WHAT TO WORK ON >> The line containing "after reset -/" marks the end, so write out exactly every line from the top of the entries below through that one.

EXERCISE INPUT >>

▬▬▬

theorem skipIf_eq (c : Bool) : s.skipIf c = s.setPc (if c then s.pc + 2 else s.pc) := by
  cases c <;> rfl

theorem raise_eq (k : FaultKind) (n : Nat) (i : Instr) :
    raise k n i s = .next (raiseAt (s.pc - 2) (some (encode i)) k n s) := rfl

theorem raiseFetch_eq : raiseFetch s = raiseAt s.pc none .fetchBounds s.pc.toNat s := rfl

/-! ## The state after reset -/

@[simp] theorem reset_reg (r : Reg) : State.reset.reg r = 0 := by
  simp [State.reset, State.reg]

@[simp] theorem reset_cell (px py : Nat) : State.reset.cell px py = false := by
  simp [State.reset, State.cell]

@[simp] theorem reset_pressed (k : Fin 16) : State.reset.pressed k = false := by
  simp [State.reset, State.pressed]

/-- Two states with the same fields are the same. -/
theorem state_eq {s t : State} (hV : s.V = t.V) (hI : s.I = t.I) (hpc : s.pc = t.pc) (hsp : s.sp = t.sp)
    (hst : s.stack = t.stack) (hdt : s.DT = t.DT) (hs : s.ST = t.ST) (hm : s.mem = t.mem) (hd : s.disp = t.disp)
    (hk : s.key = t.key) (hw : s.wait = t.wait) (hf : s.fault = t.fault) (hr : s.draws = t.draws) : s = t := by
  cases s; cases t; simp_all

end Sys2Proof.Machine
end

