-- ==== Sys2Proof/Tests/Slice0.lean ====
section
/-! SUPPORT. Small tests. Words are written out from the patterns of R74; expected results are the rows of
95_test_vectors.md (the id in each docstring) or the examples of the rules named. Then, for each statement of the
certificates that has hypotheses, a theorem that meets all of them. -/

namespace Sys2Proof.Tests

open Sys2Proof Sys2Proof.Machine Host.Outcome

/-! ## Helpers -/

/-- The start state of the vectors: reset, a word at 0x200, some registers set. -/
def start (w : Nat) (vs : List (Reg × Byte)) : State :=
  vs.foldl (fun s p => s.setReg p.1 p.2) (State.reset.withFetchWord 16 w)

/-- The same, with the word placed at another address. -/
def startAt (a : Word) (w : Nat) (vs : List (Reg × Byte)) : State :=
  vs.foldl (fun s p => s.setReg p.1 p.2) ((State.reset.setPc a).withFetchWord 16 w)

/-- Some bytes of memory set. -/
def withBytes (base : Nat) (vs : List Byte) (s : State) : State := { s with mem := s.mem.writeMany base vs }

/-- Some keys pressed. -/
def withKeys (ks : List (Fin 16)) (s : State) : State :=
  ks.foldl (fun s k => { s with key := s.key.set k.val true }) s

/-- A state with some display cells lit, by their index. -/
def withCells (is : List Nat) (s : State) : State := is.foldl (fun s i => s.setCell (i % 64) (i / 64) true) s

/-- A state with a fault record. -/
def faulty (s : State) : State := { s with fault := some ⟨.stackUnderflow, 0x200, some 0x00EE, 0⟩ }

/-- A state with that many return addresses, all 0x202. -/
def withStack (n : Fin 17) (s : State) : State := { s with stack := Vector.replicate 16 0x202, sp := n }

/-- The state one STEP on. -/
def stepped (s : State) : State :=
  match step s with
  | .next t => t
  | _ => s

/-- What one STEP leaves in some registers. -/
def regsAfter (s : State) (rs : List Reg) : List Byte := rs.map (stepped s).reg

/-- What one STEP leaves at some addresses. -/
def bytesAfter (s : State) (as : List Nat) : List Byte := as.map (stepped s).mem.read

/-- What one STEP leaves in some display cells, by their index. -/
def cellsAfter (s : State) (is : List Nat) : List Bool := is.map fun i => (stepped s).cell (i % 64) (i / 64)

/-! ## Well-formedness -/

theorem test_wf_jp_refused : ¬ WellFormed (.jp 4096) := by decide
theorem test_wf_call_refused : ¬ WellFormed (.call 4096) := by decide
theorem test_wf_ldI_refused : ¬ WellFormed (.ldI 4096) := by decide
theorem test_wf_jpV0_refused : ¬ WellFormed (.jpV0 4096) := by decide
theorem test_wf_drw_refused : ¬ WellFormed (.drw 0 0 16) := by decide
theorem test_wf_accepted : WellFormed (.jp 4095) ∧ WellFormed (.drw 15 15 15) := by decide

/-! ## Decoding, one word for each row of R74 -/

theorem test_decode_display : decode 0x00E0 = .ok .cls ∧ decode 0xD123 = .ok (.drw 1 2 3) := by decide

theorem test_decode_jumps :
    decode 0x00EE = .ok .ret ∧ decode 0x1ABC = .ok (.jp 0xABC) ∧ decode 0x2204 = .ok (.call 0x204) ∧
    decode 0xB3F1 = .ok (.jpV0 0x3F1) := by decide

theorem test_decode_skips :
    decode 0x3A12 = .ok (.seImm 10 0x12) ∧ decode 0x4B34 = .ok (.sneImm 11 0x34) ∧
    decode 0x5120 = .ok (.seReg 1 2) ∧ decode 0x9CD0 = .ok (.sneReg 12 13) := by decide

theorem test_decode_loads :
    decode 0x6A42 = .ok (.ldImm 10 0x42) ∧ decode 0x71FF = .ok (.addImm 1 0xFF) ∧
    decode 0x8EF0 = .ok (.ldReg 14 15) ∧ decode 0xC50F = .ok (.rnd 5 0x0F) := by decide

theorem test_decode_logic :
    decode 0x8121 = .ok (.orReg 1 2) ∧ decode 0x8342 = .ok (.andReg 3 4) ∧ decode 0x8563 = .ok (.xorReg 5 6) := by
  decide

theorem test_decode_arithmetic :
    decode 0x8124 = .ok (.addReg 1 2) ∧ decode 0x8345 = .ok (.sub 3 4) ∧ decode 0x8566 = .ok (.shr 5 6) ∧
    decode 0x8787 = .ok (.subn 7 8) ∧ decode 0x89AE = .ok (.shl 9 10) := by decide

theorem test_decode_index :
    decode 0xA123 = .ok (.ldI 0x123) ∧ decode 0xF31E = .ok (.addI 3) ∧ decode 0xFA29 = .ok (.ldF 10) ∧
    decode 0xF233 = .ok (.ldB 2) ∧ decode 0xFF55 = .ok (.ldStore 15) ∧ decode 0xF265 = .ok (.ldLoad 2) := by decide

theorem test_decode_input :
    decode 0xE59E = .ok (.skp 5) ∧ decode 0xE6A1 = .ok (.sknp 6) ∧ decode 0xF407 = .ok (.ldVxDt 4) ∧
    decode 0xF30A = .ok (.ldVxK 3) ∧ decode 0xF415 = .ok (.ldDtVx 4) ∧ decode 0xF918 = .ok (.ldStVx 9) := by decide

/-- U1 to U8. -/
theorem test_unknown_words :
    decode 0x5121 = .error (.unknownOpcode 0x5121) ∧
    decode 0x8008 = .error (.unknownOpcode 0x8008) ∧
    decode 0x0123 = .error (.unknownOpcode 0x0123) ∧
    decode 0xE09F = .error (.unknownOpcode 0xE09F) ∧
    decode 0xF0FF = .error (.unknownOpcode 0xF0FF) ∧
    decode 0x9121 = .error (.unknownOpcode 0x9121) ∧
    decode 0x0000 = .error (.unknownOpcode 0x0000) ∧
    decode 0x800F = .error (.unknownOpcode 0x800F) := by decide

/-- No word is in two rows: two different rows have different match bits under their common mask. -/
theorem test_rows_disjoint :
    opcodeTable.Pairwise fun r q => r.bits &&& (r.mask &&& q.mask) ≠ q.bits &&& (r.mask &&& q.mask) := by decide

theorem test_truncated : decodeBytes [0x00] = .error .truncated ∧ decodeBytes [0x00, 0xE0, 0x12] = .ok (.cls, [0x12]) := by
  decide

/-! ## Registers and arithmetic -/

/-- A1. -/
theorem test_ldImm : regsAfter (start 0x6A42 []) [10] = [0x42] := by decide
/-- A2. -/
theorem test_addImm : regsAfter (start 0x7105 [(1, 0xFE)]) [1, VF] = [0x03, 0] := by decide
/-- A3. -/
theorem test_addImm_VF : regsAfter (start 0x7FFF [(15, 1)]) [VF] = [0] := by decide
/-- A4. -/
theorem test_ldReg : regsAfter (start 0x8120 [(2, 0x33)]) [1] = [0x33] := by decide
/-- A5. -/
theorem test_or : regsAfter (start 0x8121 [(1, 0xF0), (2, 0x0F), (15, 7)]) [1, VF] = [0xFF, 7] := by decide
/-- A6. -/
theorem test_and : regsAfter (start 0x8122 [(1, 0xF0), (2, 0x3C)]) [1] = [0x30] := by decide
/-- A7. -/
theorem test_xor : regsAfter (start 0x8123 [(1, 0xFF), (2, 0x0F)]) [1] = [0xF0] := by decide
/-- A9. -/
theorem test_addReg_carry : regsAfter (start 0x8124 [(1, 0xC8), (2, 0x38)]) [1, VF] = [0x00, 1] := by decide
/-- A11. -/
theorem test_addReg_VF : regsAfter (start 0x8F24 [(15, 0xFF), (2, 0x01)]) [VF] = [1] := by decide
/-- A14. -/
theorem test_sub_equal : regsAfter (start 0x8125 [(1, 5), (2, 5)]) [1, VF] = [0, 0] := by decide
/-- A17. -/
theorem test_sub_VF : regsAfter (start 0x81F5 [(1, 5), (15, 3)]) [1, VF] = [4, 1] := by decide
/-- A18. -/
theorem test_shr : regsAfter (start 0x8126 [(1, 0x05), (2, 0xFF)]) [1, VF] = [0x02, 1] := by decide
/-- A20. -/
theorem test_shr_VF : regsAfter (start 0x8F06 [(15, 0x03)]) [VF] = [0x00] := by decide
/-- A23. -/
theorem test_subn_borrow : regsAfter (start 0x8127 [(1, 5), (2, 3)]) [1, VF] = [0xFE, 0] := by decide
/-- A24. -/
theorem test_subn_VF : regsAfter (start 0x8F27 [(15, 3), (2, 5)]) [VF] = [4] := by decide
/-- A26. -/
theorem test_shl : regsAfter (start 0x812E [(1, 0x81)]) [1, VF] = [0x02, 1] := by decide
/-- A28. -/
theorem test_shl_VF : regsAfter (start 0x8F0E [(15, 0x81)]) [VF] = [0x02] := by decide
/-- A30, for whatever byte is drawn. -/
theorem test_rnd : (stepped (start 0xC50F [])).reg 5 = Config.randomByte 0 &&& 0x0F := rfl

/-! ## Control flow -/

/-- F1. -/
theorem test_ret : (stepped (withStack 1 (startAt 0x204 0x00EE []))).pc = 0x202 := by decide
/-- F2. -/
theorem test_ret_empty : (stepped (start 0x00EE [])).fault = some ⟨.stackUnderflow, 0x200, some 0x00EE, 0⟩ := by decide
/-- F6. -/
theorem test_jp : (stepped (start 0x1234 [])).pc = 0x234 := by decide
/-- F5. -/
theorem test_call_last_entry :
    (stepped (withStack 15 (start 0x2FFE []))).sp = 16 ∧ (stepped (withStack 15 (start 0x2FFE []))).pc = 0xFFE := by
  decide
/-- F4. -/
theorem test_call_full :
    (stepped (withStack 16 (start 0x2300 []))).fault = some ⟨.stackOverflow, 0x200, some 0x2300, 0x300⟩ := by decide
/-- F8, F9. -/
theorem test_seImm : (stepped (start 0x3012 [(0, 0x12)])).pc = 0x204 ∧ (stepped (start 0x3012 [(0, 0x13)])).pc = 0x202 := by
  decide
/-- F10, F11. -/
theorem test_sneImm : (stepped (start 0x4012 [(0, 0x12)])).pc = 0x202 ∧ (stepped (start 0x4012 [])).pc = 0x204 := by
  decide
/-- F12, F13. -/
theorem test_seReg :
    (stepped (start 0x5120 [(1, 7), (2, 7)])).pc = 0x204 ∧ (stepped (start 0x5120 [(1, 7), (2, 8)])).pc = 0x202 := by
  decide
/-- F15, F16. -/
theorem test_sneReg :
    (stepped (start 0x9120 [(1, 7), (2, 8)])).pc = 0x204 ∧ (stepped (start 0x9110 [(1, 3)])).pc = 0x202 := by decide
/-- F17. -/
theorem test_jpV0 : (stepped (start 0xB300 [(0, 0x10)])).pc = 0x310 := by decide
/-- F18. -/
theorem test_jpV0_past_memory : (stepped (start 0xBFFF [(0, 0xFF)])).pc = 0x10FE := by decide

/-! ## Index register and memory -/

/-- M1. -/
theorem test_ldI : (stepped (start 0xA123 [])).I = 0x123 := by decide
/-- M4. -/
theorem test_addI : (stepped ((start 0xF31E [(3, 0xFF)]).setI 0xFF00)).I = 0xFFFF := by decide
/-- M3. -/
theorem test_addI_wrap :
    (stepped ((start 0xF31E [(3, 1)]).setI 0xFFFF)).fault = some ⟨.indexWrap, 0x200, some 0xF31E, 0x10000⟩ := by decide
/-- M6. -/
theorem test_ldF : (stepped (start 0xF129 [(1, 0xFF)])).I = 0x4FB := by decide
/-- M7. -/
theorem test_ldB : bytesAfter ((start 0xF233 [(2, 155)]).setI 0x300) [0x300, 0x301, 0x302] = [1, 5, 5] := by decide
/-- M11. -/
theorem test_ldB_bounds :
    (stepped ((start 0xF233 [(2, 42)]).setI 0xFFE)).fault = some ⟨.memBounds, 0x200, some 0xF233, 0x1000⟩ := by decide
/-- M14. -/
theorem test_ldStore : bytesAfter ((start 0xFF55 [(15, 9)]).setI 0xFF0) [0xFFE, 0xFFF] = [0, 9] := by decide
/-- M13. -/
theorem test_ldStore_bounds :
    (stepped ((start 0xFF55 []).setI 0xFF1)).fault = some ⟨.memBounds, 0x200, some 0xFF55, 0x1000⟩ := by decide
/-- M15. -/
theorem test_ldLoad :
    regsAfter (withBytes 0x300 [9, 8, 7, 6] ((start 0xF265 []).setI 0x300)) [0, 1, 2, 3] = [9, 8, 7, 0] := by decide
/-- M16. -/
theorem test_ldLoad_bounds :
    (stepped ((start 0xF065 []).setI 0x1000)).fault = some ⟨.memBounds, 0x200, some 0xF065, 0x1000⟩ := by decide

/-! ## Display -/

/-- D2: the bits past column 63 do not appear in column 0 of this row or the next. -/
theorem test_drw_clips :
    cellsAfter (withBytes 0x300 [0xFF] ((start 0xD011 [(0, 0x3E)]).setI 0x300)) [61, 62, 63, 64, 0] =
      [false, true, true, false, false] := by decide
/-- D10: the origin is the old VF. -/
theorem test_drw_VF_origin :
    cellsAfter (withBytes 0x300 [0x80] ((start 0xDFF1 [(15, 2)]).setI 0x300)) [0, 130] = [false, true] := by decide
/-- D11. -/
theorem test_cls : cellsAfter (withCells [0, 100, 2047] (start 0x00E0 [])) [0, 100, 2047] = [false, false, false] := by
  decide

/-! ## Input and timers -/

/-- K1, K2. -/
theorem test_skp :
    (stepped (withKeys [3] (start 0xE59E [(5, 3)]))).pc = 0x204 ∧ (stepped (start 0xE59E [(5, 3)])).pc = 0x202 := by decide
/-- K5. -/
theorem test_skp_range : (stepped (start 0xE59E [(5, 16)])).fault = some ⟨.keyRange, 0x200, some 0xE59E, 16⟩ := by decide
/-- K3, K4. -/
theorem test_sknp :
    (stepped (withKeys [3] (start 0xE5A1 [(5, 3)]))).pc = 0x202 ∧ (stepped (start 0xE5A1 [(5, 3)])).pc = 0x204 := by decide
/-- K7. -/
theorem test_ldVxK_latches :
    (stepped (withKeys [9, 4] (start 0xF30A []))).wait = some 4 ∧ (stepped (withKeys [9, 4] (start 0xF30A []))).pc = 0x200 := by
  decide
/-- K9. -/
theorem test_ldVxK_completes :
    regsAfter ((withKeys [4] (start 0xF30A [])).setWait (some 9)) [3] = [9] ∧
    (stepped ((withKeys [4] (start 0xF30A [])).setWait (some 9))).pc = 0x202 := by decide
/-- T1. -/
theorem test_ldVxDt : regsAfter ((start 0xF407 []).setDT 0x2A) [4] = [0x2A] := by decide
/-- T2. -/
theorem test_ldDtVx : (stepped (start 0xF415 [(4, 0x3C)])).DT = 0x3C := by decide
/-- T3. -/
theorem test_ldStVx : (stepped (start 0xF418 [(4, 0x01)])).ST = 1 := by decide

/-! ## The step and the transactions -/

/-- U7. -/
theorem test_unknown_reported :
    stepReport State.reset = some ⟨0x200, 0x0000⟩ ∧ (stepped State.reset).pc = 0x202 := by decide
/-- P1. -/
theorem test_fetch_bounds :
    (stepped (State.reset.setPc 0xFFF)).fault = some ⟨.fetchBounds, 0xFFF, none, 0xFFF⟩ := by decide
/-- R232: the glyphs of 0, 7, A and F. -/
theorem test_font_glyphs :
    (List.range 5).map State.reset.mem.read = [0xF0, 0x90, 0x90, 0x90, 0xF0] ∧
    (List.range' 0x23 5).map State.reset.mem.read = [0xF0, 0x10, 0x20, 0x40, 0x40] ∧
    (List.range' 0x32 5).map State.reset.mem.read = [0xF0, 0x90, 0xF0, 0x90, 0x90] ∧
    (List.range' 0x4B 6).map State.reset.mem.read = [0xF0, 0x80, 0xF0, 0x80, 0x80, 0x00] := by decide
/-- H2. -/
theorem test_tick :
    (tick ((State.reset.setDT 1).setST 2)).DT = 0 ∧ (tick ((State.reset.setDT 1).setST 2)).ST = 1 := by decide

/-- The assembly column of programs A and C. -/
theorem test_assembly :
    wordText 0x71FF = "ADD V1, 0xFF" ∧ wordText 0xD012 = "DRW V0, V1, 2" ∧ wordText 0xF265 = "LD V2, [I]" ∧
    wordText 0x1212 = "JP 0x212" ∧ wordText 0xF090 = ".word 0xF090" := by decide

/-! ## Witnesses: states and operands that meet the hypotheses of each statement, at the ends of their ranges -/

theorem witness_DecodeOfEncodeIsTheInstruction :
    WellFormed (.jp 4095) ∧ WellFormed (.jp 0) ∧ WellFormed (.drw 15 15 15) ∧ WellFormed (.ldLoad 15) := by decide

theorem witness_EncodeOfDecodeIsTheWord :
    decode 0x8FF6 = .ok (.shr 15 15) ∧ decode 0xFF65 = .ok (.ldLoad 15) ∧ decode 0x1000 = .ok (.jp 0) := by decide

▬▬▬

SOLUTION TO THIS TASK >>
theorem skipIf_eq (c : Bool) : s.skipIf c = s.setPc (if c then s.pc + 2 else s.pc) := by
  cases c <;> rfl

theorem raise_eq (k : FaultKind) (n : Nat) (i : Instr) :
    raise k n i s = .next (raiseAt (s.pc - 2) (some (encode i)) k n s) := rfl

theorem raiseFetch_eq : raiseFetch s = raiseAt s.pc none .fetchBounds s.pc.toNat s := rfl

/-! ## The state after reset -/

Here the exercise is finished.